Le pape laisse les évêques allemands, qui depuis des années sapent l'ordre sacramentel de l'Église avec leur « chemin synodal » et institutionnalisent la bénédiction des couples de même sexe, agir en toute impunité. Des discussions auraient eu lieu avec eux. La Fraternité Saint-Pie-X, quant à elle, est menacée d'excommunication en vertu de l'autorité absolue du pape. Ce dernier ignore la Constitution dogmatique « Lumen Gentium » (n° 21) relative au sacrement de l'Ordre et exige l'acceptation de la Constitution sur la liturgie (« Sacrosanctum Concilium »). Or, ces deux documents émanent du même concile. Ce double discours érode la confiance de nombreux fidèles.

 

L'annonce par la Fraternité Saint-Pie X de consacrer des évêques de sa propre initiative témoigne d'une perte de confiance envers le Pape. La sympathie suscitée par cet acte, bien au-delà des seuls membres de la Fraternité, révèle que pour beaucoup, la confiance a cédé la place à la méfiance. Trop de choses se sont passées, et les conséquences sont dévastatrices.
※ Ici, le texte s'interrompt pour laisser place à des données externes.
/-- A context (R406), its control block of R426 and what the device holds for it. -/
structure Context where
  st : CtxState := .idle
  entry : Nat := 0
  asid : Nat := 0
  gen : Nat := 0
  valid : Bool := false
  system : Bool := false
  root : Nat := 0
  deadline : Nat := 0
  /-- trap, exit, completion, race, access counter (R406). -/
  rings : Vector Ring 5 := Vector.replicate 5 default
  emul : Nat := 0
  /-- Energy in pJ; the counter is its whole µJ (R407). -/
  energy : Nat := 0
  esat : Bool := false
  unchecked : Nat := 0
  racedrop : Nat := 0
  accdrop : Nat := 0
  stray : Nat := 0
  /-- A pre-emption request is pending (R399), the tick at which its deadline expires. -/
  request : Bool := false
  expires : Option Nat := none
  /-- Saved work-groups that wait for a resume, and work-groups a forced reset killed (R399, R400). -/
  saved : List SavedWg := []
  again : List AgainWg := []
deriving DecidableEq, Repr

/-- A register window of a kernel descriptor (R55). -/
structure WinDesc where
  first : Nat
  count : Nat
  fibs : BitVec 4
  owner : Nat
  double : Bool
  valid : Bool
deriving Inhabited, DecidableEq, Repr

/-- A launch: what its KD and LPB gave it and how far it has come. -/
structure Launch where
  ctx : Nat := 0
  entry : Nat := 0
  trapVec : Nat := 0
  regs : Nat := 1
  fibres : Nat := 1
  cluster : Nat := 1
  plan : List Nat := [1]
  scratch : Nat := 0
  params : Nat := 0
  paramPtr : Nat := 0
  windows : List WinDesc := []
  coresident : Bool := false
  determ : Bool := false
  checked : Bool := false
  reserve : Bool := false
  idempotent : Bool := false
  retry : Nat := 0
  /-- Grid generation, cluster generations, alias of each moved cluster: die and cluster within it (R278, R279). -/
  ggen : Nat := 0
  cgens : Map Nat := []
  aliases : Map Nat := []
  /-- The cores of each cluster that has been placed, and the identities that its fibres have held (R274, R277). -/
  places : Map (List Nat) := []
  homes : Map (List Nat) := []
  /-- Die whose scheduler runs it, sequence number there, address of its KD and LPB fields (R337). -/
  die : Nat := 0
  seq : Nat := 0
  kd : Nat := 0
  grid : Nat × Nat × Nat := (1, 1, 1)
  shape : Nat × Nat × Nat := (1, 1, 1)
  timestamps : Bool := false
  exitrec : Bool := false
  prio : Nat := 0
  mask : Nat := 0
  recaddr : Nat := 0
  tag : Nat := 0
  succs : List Nat := []
  /-- Reference of the launch node, 0 for `LAUNCH`. -/
  node : Nat := 0
  /-- Clusters in the order they retire, each with its die (R339, R340); clusters not yet in a seedbed (R332). -/
  order : List (Nat × Nat) := []
  unplaced : List (Nat × Nat) := []
  /-- Work-groups completed in each cluster, clusters retired, exit records held until retirement (R341). -/
  ended : Map Nat := []
  retiredTo : Nat := 0
  held : Map (List (List Byte)) := []
  wgsDone : Nat := 0
  relaunches : Nat := 0
  spwgs : Nat := 0
  status : Nat := 0
  started : Bool := false
  /-- A gathered fibre's launch (R346): no LPB and no records of its own. -/
  lane : Bool := false
  done : Bool := false
  /-- The kick that its start acquires, and the event that follows the end of a forced reset. -/
  kick : Option Kick := none
deriving DecidableEq, Repr
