/-- The place of an address that all names of one byte share: scratchpad bytes by their scratchpad address, global ones by where they are
stored (R209, R217, R245). -/
def State.place (s : State) (g va : Nat) : Nat :=
  let a := s.agent g
  let here (p : Perm) : Option Nat :=
    match (s.translate (clusterOf a.core) a.ctx va p).1 with
    | .ok t => some ((storedAt t.home (t.pa va)).headD 0)
    | .error _ => none
  if inAperture va then
    match s.aperture g (va - Config.aperture) 1 with
    | some x => 2 ^ 70 + x
    | none => 2 ^ 72 + va
  else ((here .read).orElse (fun _ => here .write)).getD (2 ^ 72 + va)

/-- The places of the bytes of an access. -/
def State.placesOf (s : State) (g va n : Nat) : List Nat :=
  (linePieces va n).flatMap (fun e => let p := s.place g e.1; (List.range e.2).map (· + p))

/-- Bytes of an access as the fibre's queue holds them, over the bytes given (R246). -/
def State.forward (s : State) (r : FibRef) (va : Nat) (l : List Byte) : List Byte :=
  match s.fib r with
  | none => l
  | some f =>
    if f.curQueue.isEmpty then l
    else
      let mine := s.placesOf r.wg va l.length
      f.curQueue.foldl (fun l e =>
        let other := s.placesOf r.wg e.acc.addr.toNat e.acc.bytes.length
        l.mapIdx (fun i b =>
          match other.findIdx? (fun p => some p == mine[i]?) with
          | some j => e.acc.bytes.getD j b
          | none => b)) l

/-- Whether a queue holds an atomic. -/
def Fibre.queueHasAtomic (f : Fibre) : Bool :=
  f.curQueue.any (fun e => match e.kind with | .atomic _ _ => true | _ => false)

/-- What an atomic stores (R265): `v` is B, `new` the new value of a `.cas`; numbers are of `w` bits. -/
def atomResult (op : AtomOp) (w old v new : Nat) : Nat :=
  match op with
  | .add => (old + v) % 2 ^ w
  | .minS => if sext old w ≤ sext v w then old else v
  | .minZ => min old v
  | .maxS => if sext old w ≤ sext v w then v else old
  | .maxZ => max old v
  | .and => old &&& v
  | .or => old ||| v
  | .xor => old ^^^ v
  | .exch => v
  | .cas => if old == v then new else old
  | .fadd => (addVal .f32 .rne false (f32 (BitVec.ofNat 32 old)) (f32 (BitVec.ofNat 32 v))).code

/-- The answer of the host to an atomic (R266): it refuses where a free value says so, and then the context faults, with the completion
status in the record (assumption 86). -/
def State.hostAnswer (s : State) (a : Agent) (p : Nat) : Bool × State :=
  let (n, s) := s.draw
  if Config.freeBit n then
    let (k, s) := s.draw
    (false, (s.hostEvent 0x4F a.ctx (dieOf a.core) (p % 2 ^ 50) (if Config.freeBit k then 1 else 4)).oweFault a.ctx 0x4F)
  else (true, s)

/-- Performs one atomic at the owner of its address (R265): the old value, which is free where the host refuses. The access has been
probed. -/
def State.atomAt (s : State) (a : Agent) (g va : Nat) (op : AtomOp) (x2 : Bool) (v new : Nat) : Nat × State :=
  let n := if x2 then 8 else 4
  if inAperture va then
    match s.aperture g (va - Config.aperture) n with
    | some p =>
      let old := Memory.num s.scratch p n
      (old, s.scratchWrite p (leBytes n (atomResult op (8 * n) old v new)))
    | none => (0, s)
  else
    match s.translate (clusterOf a.core) a.ctx va .rmw with
    | (.error _, s) => (0, s)
    | (.ok t, s) =>
      let blank := newLine t a.asid a.gen va (dieOf a.core)
      let s := s.flushL1 a.core (fun x => x.synonym blank)
      let s := (s.gather (clusterOf a.core) t a.launch).countForward (clusterOf a.core) t (t.pa va)
      let p := blank.copies.headD 0 + va % 128
      let (yes, s) := if paRegion (t.pa va) == 3 then s.hostAnswer a p else (true, s)
      if yes then
        let s := (s.applyOwn a.core p n).meetPoison a.ctx (dieOf a.core) p
        let old := s.physNum p n
        let s := s.ownerWrite a.core blank.copies blank.page (va % 128) (leBytes n (atomResult op (8 * n) old v new))
        (old, if t.atomic then s.dropCopies (some a.core) (blank.copies.headD 0) else s)
      else
        let (k, s) := s.draw
        let (j, s) := s.draw
        (((Config.freeWord k).toNat + 2 ^ 32 * (Config.freeWord j).toNat) % 2 ^ (8 * n), s)

/-- Writes some bytes where an address leads: the scratchpad or global memory. -/
def State.storeAt (s : State) (a : Agent) (g : Nat) (byp : Bool) (va : Nat) (l : List Byte) : State :=
  if inAperture va then
    match s.aperture g (va - Config.aperture) l.length with
    | some p => s.scratchWrite p l
    | none => s
  else s.writeGlobal a byp va l

/-- The memory-fault facts of an issued word: the trap it takes when lane `lane` fails at `addr` (R226, R386, R397). -/
def WordRef.trap (w : WordRef) (cause sub lane addr : Nat) (race : List Word) : TrapInfo where
  cause := cause
  sub := sub
  lane := lane
  mask := w.mask
  pc := w.pc
  addr := BitVec.ofNat 64 addr
  aux := 0
  w34 := 0
  word := w.bits
  after := true
  resume := w.pc + 12
  govern := if w.gov.left == 0 then 0 else w.gov.n
  swp := w.gov.pc
  retired := w.gov.n - w.gov.left
  kill := false
  group := w.group
  race := race

/-- Where the threads of a group go on after a word that has issued: the first word of their path that has not (R397). -/
def Fibre.resumeOf (f : Fibre) (group : Mask) (old : Nat) : Nat :=
  match lowest (group &&& f.live) with
  | some i => f.pcs.toList.getD i 0
  | none => old

/-- Marks a place of the operand log faulted (R393). -/
def Fibre.markLog (f : Fibre) (k sub : Nat) (raced : Bool) : Fibre :=
  { f with log := Map.modify f.log k (fun e => { e with faulted := some sub, raced := e.raced || raced, probed := false }) }

/-- The lowest lane of a word that fails, with the subcode and the byte (R226): for a word whose global accesses must be aligned, one that
is not (R264), or one whose translation fails. -/
def State.probeAll (s : State) (a : Agent) (p : Perm) (aligned : Bool) (n : Nat) (accs : List LaneAcc) :
    Option (Nat × Nat × Nat) × State :=
  accs.foldl (fun (bad, s) x =>
    match bad with
    | some b => (some b, s)
    | none =>
      if inAperture x.addr.toNat then (none, s)
      else if aligned && x.addr.toNat % n != 0 then (some (5, x.lane, x.addr.toNat), s)
      else match s.probe a p x.addr.toNat n with
        | (some (sub, byte), s) => (some (sub, x.lane, byte), s)
        | (none, s) => (none, s)) (none, s)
De plus en plus de catholiques prennent conscience que la doctrine de l'Église ne limite plus les actions de la hiérarchie. C'est là le mal qui ronge véritablement l'Église. Et ce mal ne saurait être guéri par l'exercice de la toute-puissance papale au moyen de menaces et d'excommunications. Car si le pouvoir sans contrôle de la partie la plus forte est déterminant au sein de l'Église, une seule conclusion s'impose : ce pouvoir doit être limité. L'ordination d'évêques contre la volonté du Pape constitue en définitive une tentative – incontestablement problématique – de limiter la toute-puissance papale lorsque sa limite ne semble plus être la doctrine de l'Église.

 

Pour éviter de nouvelles limitations de la toute-puissance papale dues aux schismes, il n'y a qu'une seule voie possible : le Pape doit panser les plaies infligées à la doctrine de l'Église. C'est la seule façon d'apaiser la méfiance et de restaurer la confiance. Il n'y parviendra pas par des diktats, des menaces et une politique de deux poids, deux mesures. La Fraternité Saint-Pie-X n'est pas le mal, mais un symptôme. Ce symptôme peut être combattu par l'excommunication. La suprématie papale le permet sans aucun doute juridiquement.

 

Mais cela ne guérira pas le mal. Il continuera de s'envenimer, de diviser et d'affaiblir le Corps du Christ, l'Église. Le Pape détient la clé de la guérison. Il doit l'exercer et ne peut rester indifférent. Car même ne pas gouverner, c'est gouverner. C'est aussi une conséquence de l'omnipotence papale.